# 2011 Boxxer R2C2 vs Boxxer RC?



## madridg (Apr 17, 2006)

FYI: this is a crosspost form the suspension forum, hoping to get some help soon!

anyone try the Boxxer RC?

anyone try the Boxxer RC and love it or hate it? rather buy the R2C2?


----------



## his dudeness (May 9, 2007)

The RC is just simpler, less dampening adjustments. I believe the coil side is identical. I have a boxxer RC 2011 and from what I could tell it was pretty dang plush. But I never even rode the thing, swapped it out for a WC and the rc has been sitting in my garage ever since.


----------



## madridg (Apr 17, 2006)

thanks his dudeness! you must be the only RC owner out there  thanks for your feedback.
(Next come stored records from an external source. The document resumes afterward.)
/-- What `State.jump` keeps. -/
@[simp] theorem State.jump_frame (q i target : Nat) (s : State) :
    (State.jump q i target s).pending = s.pending ∧ (State.jump q i target s).ident = s.ident ∧ (State.jump q i target s).units = s.units ∧
    (State.jump q i target s).desk = s.desk ∧ (State.jump q i target s).parts = s.parts ∧ (State.jump q i target s).archive = s.archive ∧
    (State.jump q i target s).sec = s.sec ∧ (State.jump q i target s).power = s.power ∧ (State.jump q i target s).boot = s.boot ∧
    (State.jump q i target s).dap = s.dap ∧ (State.jump q i target s).synth = s.synth ∧ (State.jump q i target s).wave = s.wave ∧
    (State.jump q i target s).readout = s.readout ∧ (State.jump q i target s).est = s.est ∧ (State.jump q i target s).fabric = s.fabric ∧
    (State.jump q i target s).conc = s.conc ∧ (State.jump q i target s).acq = s.acq ∧ (State.jump q i target s).bias = s.bias ∧
    (State.jump q i target s).cal = s.cal ∧ (State.jump q i target s).thermal = s.thermal := by
  unfold State.jump; (try dsimp only)
  all_goals (first | done | simp)

/-- What `State.freeKernels` keeps. -/
@[simp] theorem State.freeKernels_frame (k : Nat) (s : State) :
    (State.freeKernels k s).pending = s.pending ∧ (State.freeKernels k s).ident = s.ident ∧ (State.freeKernels k s).time = s.time ∧
    (State.freeKernels k s).host = s.host ∧ (State.freeKernels k s).units = s.units ∧ (State.freeKernels k s).desk = s.desk ∧
    (State.freeKernels k s).parts = s.parts ∧ (State.freeKernels k s).archive = s.archive ∧ (State.freeKernels k s).pages = s.pages ∧
    (State.freeKernels k s).ledger = s.ledger ∧ (State.freeKernels k s).trouble = s.trouble ∧ (State.freeKernels k s).sec = s.sec ∧
    (State.freeKernels k s).power = s.power ∧ (State.freeKernels k s).boot = s.boot ∧ (State.freeKernels k s).dap = s.dap ∧
    (State.freeKernels k s).seqs = s.seqs ∧ (State.freeKernels k s).synth = s.synth ∧ (State.freeKernels k s).readout = s.readout ∧
    (State.freeKernels k s).est = s.est ∧ (State.freeKernels k s).fabric = s.fabric ∧ (State.freeKernels k s).conc = s.conc ∧
    (State.freeKernels k s).acq = s.acq ∧ (State.freeKernels k s).bias = s.bias ∧ (State.freeKernels k s).cal = s.cal ∧
    (State.freeKernels k s).thermal = s.thermal ∧ (State.freeKernels k s).free = s.free := by
  unfold State.freeKernels; (try dsimp only)
  all_goals (first | done | simp)

/-- What `State.freeStreams` keeps. -/
@[simp] theorem State.freeStreams_frame (q : Nat) (s : State) :
    (State.freeStreams q s).pending = s.pending ∧ (State.freeStreams q s).ident = s.ident ∧ (State.freeStreams q s).time = s.time ∧
    (State.freeStreams q s).host = s.host ∧ (State.freeStreams q s).units = s.units ∧ (State.freeStreams q s).desk = s.desk ∧
    (State.freeStreams q s).parts = s.parts ∧ (State.freeStreams q s).archive = s.archive ∧ (State.freeStreams q s).pages = s.pages ∧
    (State.freeStreams q s).ledger = s.ledger ∧ (State.freeStreams q s).trouble = s.trouble ∧ (State.freeStreams q s).sec = s.sec ∧
    (State.freeStreams q s).power = s.power ∧ (State.freeStreams q s).boot = s.boot ∧ (State.freeStreams q s).dap = s.dap ∧
    (State.freeStreams q s).seqs = s.seqs ∧ (State.freeStreams q s).synth = s.synth ∧ (State.freeStreams q s).readout = s.readout ∧
    (State.freeStreams q s).est = s.est ∧ (State.freeStreams q s).fabric = s.fabric ∧ (State.freeStreams q s).conc = s.conc ∧
    (State.freeStreams q s).acq = s.acq ∧ (State.freeStreams q s).bias = s.bias ∧ (State.freeStreams q s).cal = s.cal ∧
    (State.freeStreams q s).thermal = s.thermal ∧ (State.freeStreams q s).free = s.free := by
  unfold State.freeStreams; (try dsimp only)
  all_goals (first | done | simp)

/-- What `State.mapSlots` keeps. -/
@[simp] theorem State.mapSlots_frame (f : Slot → Slot) (s : State) :
    (State.mapSlots f s).pending = s.pending ∧ (State.mapSlots f s).ident = s.ident ∧ (State.mapSlots f s).time = s.time ∧ (State.mapSlots f s).host = s.host ∧
    (State.mapSlots f s).units = s.units ∧ (State.mapSlots f s).desk = s.desk ∧ (State.mapSlots f s).parts = s.parts ∧
    (State.mapSlots f s).archive = s.archive ∧ (State.mapSlots f s).pages = s.pages ∧ (State.mapSlots f s).ledger = s.ledger ∧
    (State.mapSlots f s).trouble = s.trouble ∧ (State.mapSlots f s).sec = s.sec ∧ (State.mapSlots f s).power = s.power ∧ (State.mapSlots f s).boot = s.boot ∧
    (State.mapSlots f s).dap = s.dap ∧ (State.mapSlots f s).seqs = s.seqs ∧ (State.mapSlots f s).wave = s.wave ∧ (State.mapSlots f s).readout = s.readout ∧
    (State.mapSlots f s).est = s.est ∧ (State.mapSlots f s).fabric = s.fabric ∧ (State.mapSlots f s).conc = s.conc ∧ (State.mapSlots f s).acq = s.acq ∧
    (State.mapSlots f s).bias = s.bias ∧ (State.mapSlots f s).cal = s.cal ∧ (State.mapSlots f s).thermal = s.thermal ∧ (State.mapSlots f s).free = s.free := by
  unfold State.mapSlots; (try dsimp only)
  all_goals (first | done | simp)

/-- What `State.sealSlot` keeps. -/
@[simp] theorem State.sealSlot_frame (q : Nat) (b : Binding) (s : State) :
    (State.sealSlot q b s).pending = s.pending ∧ (State.sealSlot q b s).ident = s.ident ∧ (State.sealSlot q b s).time = s.time ∧
    (State.sealSlot q b s).host = s.host ∧ (State.sealSlot q b s).units = s.units ∧ (State.sealSlot q b s).desk = s.desk ∧
    (State.sealSlot q b s).parts = s.parts ∧ (State.sealSlot q b s).archive = s.archive ∧ (State.sealSlot q b s).pages = s.pages ∧
    (State.sealSlot q b s).ledger = s.ledger ∧ (State.sealSlot q b s).trouble = s.trouble ∧ (State.sealSlot q b s).sec = s.sec ∧
    (State.sealSlot q b s).power = s.power ∧ (State.sealSlot q b s).boot = s.boot ∧ (State.sealSlot q b s).dap = s.dap ∧ (State.sealSlot q b s).seqs = s.seqs ∧
    (State.sealSlot q b s).wave = s.wave ∧ (State.sealSlot q b s).est = s.est ∧ (State.sealSlot q b s).conc = s.conc ∧ (State.sealSlot q b s).bias = s.bias ∧
    (State.sealSlot q b s).cal = s.cal ∧ (State.sealSlot q b s).thermal = s.thermal ∧ (State.sealSlot q b s).free = s.free := by
  rcases b with _ | i | i | i <;> exact ⟨rfl, rfl, rfl, rfl, rfl, rfl, rfl, rfl, rfl, rfl, rfl, rfl, rfl, rfl, rfl, rfl, rfl, rfl, rfl, rfl, rfl, rfl, rfl⟩

/-- What `State.applySlot` keeps. -/
@[simp] theorem State.applySlot_frame (q t : Nat) (b : Binding) (s : State) :
    (State.applySlot q t b s).pending = s.pending ∧ (State.applySlot q t b s).ident = s.ident ∧ (State.applySlot q t b s).host = s.host ∧
    (State.applySlot q t b s).units = s.units ∧ (State.applySlot q t b s).desk = s.desk ∧ (State.applySlot q t b s).parts = s.parts ∧
    (State.applySlot q t b s).archive = s.archive ∧ (State.applySlot q t b s).pages = s.pages ∧ (State.applySlot q t b s).ledger = s.ledger ∧
    (State.applySlot q t b s).trouble = s.trouble ∧ (State.applySlot q t b s).sec = s.sec ∧ (State.applySlot q t b s).power = s.power ∧
    (State.applySlot q t b s).boot = s.boot ∧ (State.applySlot q t b s).dap = s.dap ∧ (State.applySlot q t b s).seqs = s.seqs ∧
    (State.applySlot q t b s).est = s.est ∧ (State.applySlot q t b s).conc = s.conc ∧ (State.applySlot q t b s).bias = s.bias ∧
    (State.applySlot q t b s).cal = s.cal ∧ (State.applySlot q t b s).thermal = s.thermal ∧ (State.applySlot q t b s).free = s.free := by
  rcases b with _ | i | i | k
  · exact ⟨rfl, rfl, rfl, rfl, rfl, rfl, rfl, rfl, rfl, rfl, rfl, rfl, rfl, rfl, rfl, rfl, rfl, rfl, rfl, rfl, rfl⟩
  · exact ⟨rfl, rfl, rfl, rfl, rfl, rfl, rfl, rfl, rfl, rfl, rfl, rfl, rfl, rfl, rfl, rfl, rfl, rfl, rfl, rfl, rfl⟩
  · exact ⟨rfl, rfl, rfl, rfl, rfl, rfl, rfl, rfl, rfl, rfl, rfl, rfl, rfl, rfl, rfl, rfl, rfl, rfl, rfl, rfl, rfl⟩
  · unfold State.applySlot; dsimp only
    split <;> simp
Based on the minimal response, the RC may not be the way to go, especially if I ever want to sell it later, nobody will know what it is


----------



## BIKESerFUN (Sep 5, 2007)

Before mission control rolled around three or so years ago, the damper in the boxxer rc was the stuff in the long travel world. Personally I like the simplicity of the RC but when staying on the ground and being responsive need to come from the same piece of suspension, the new adjustments are a necessity. However, I feel I need these adjustments more on the rear of my race bike than the front. If you want a simple set up, grab an RC for cheap. If you want to be able to adapt and adjust your fork to conquer all terrain, then get the one with mission.


----------



## Tree (Jan 27, 2004)

or get the RC and drop an Avalanche cartridge in it and have a flagship fork.


----------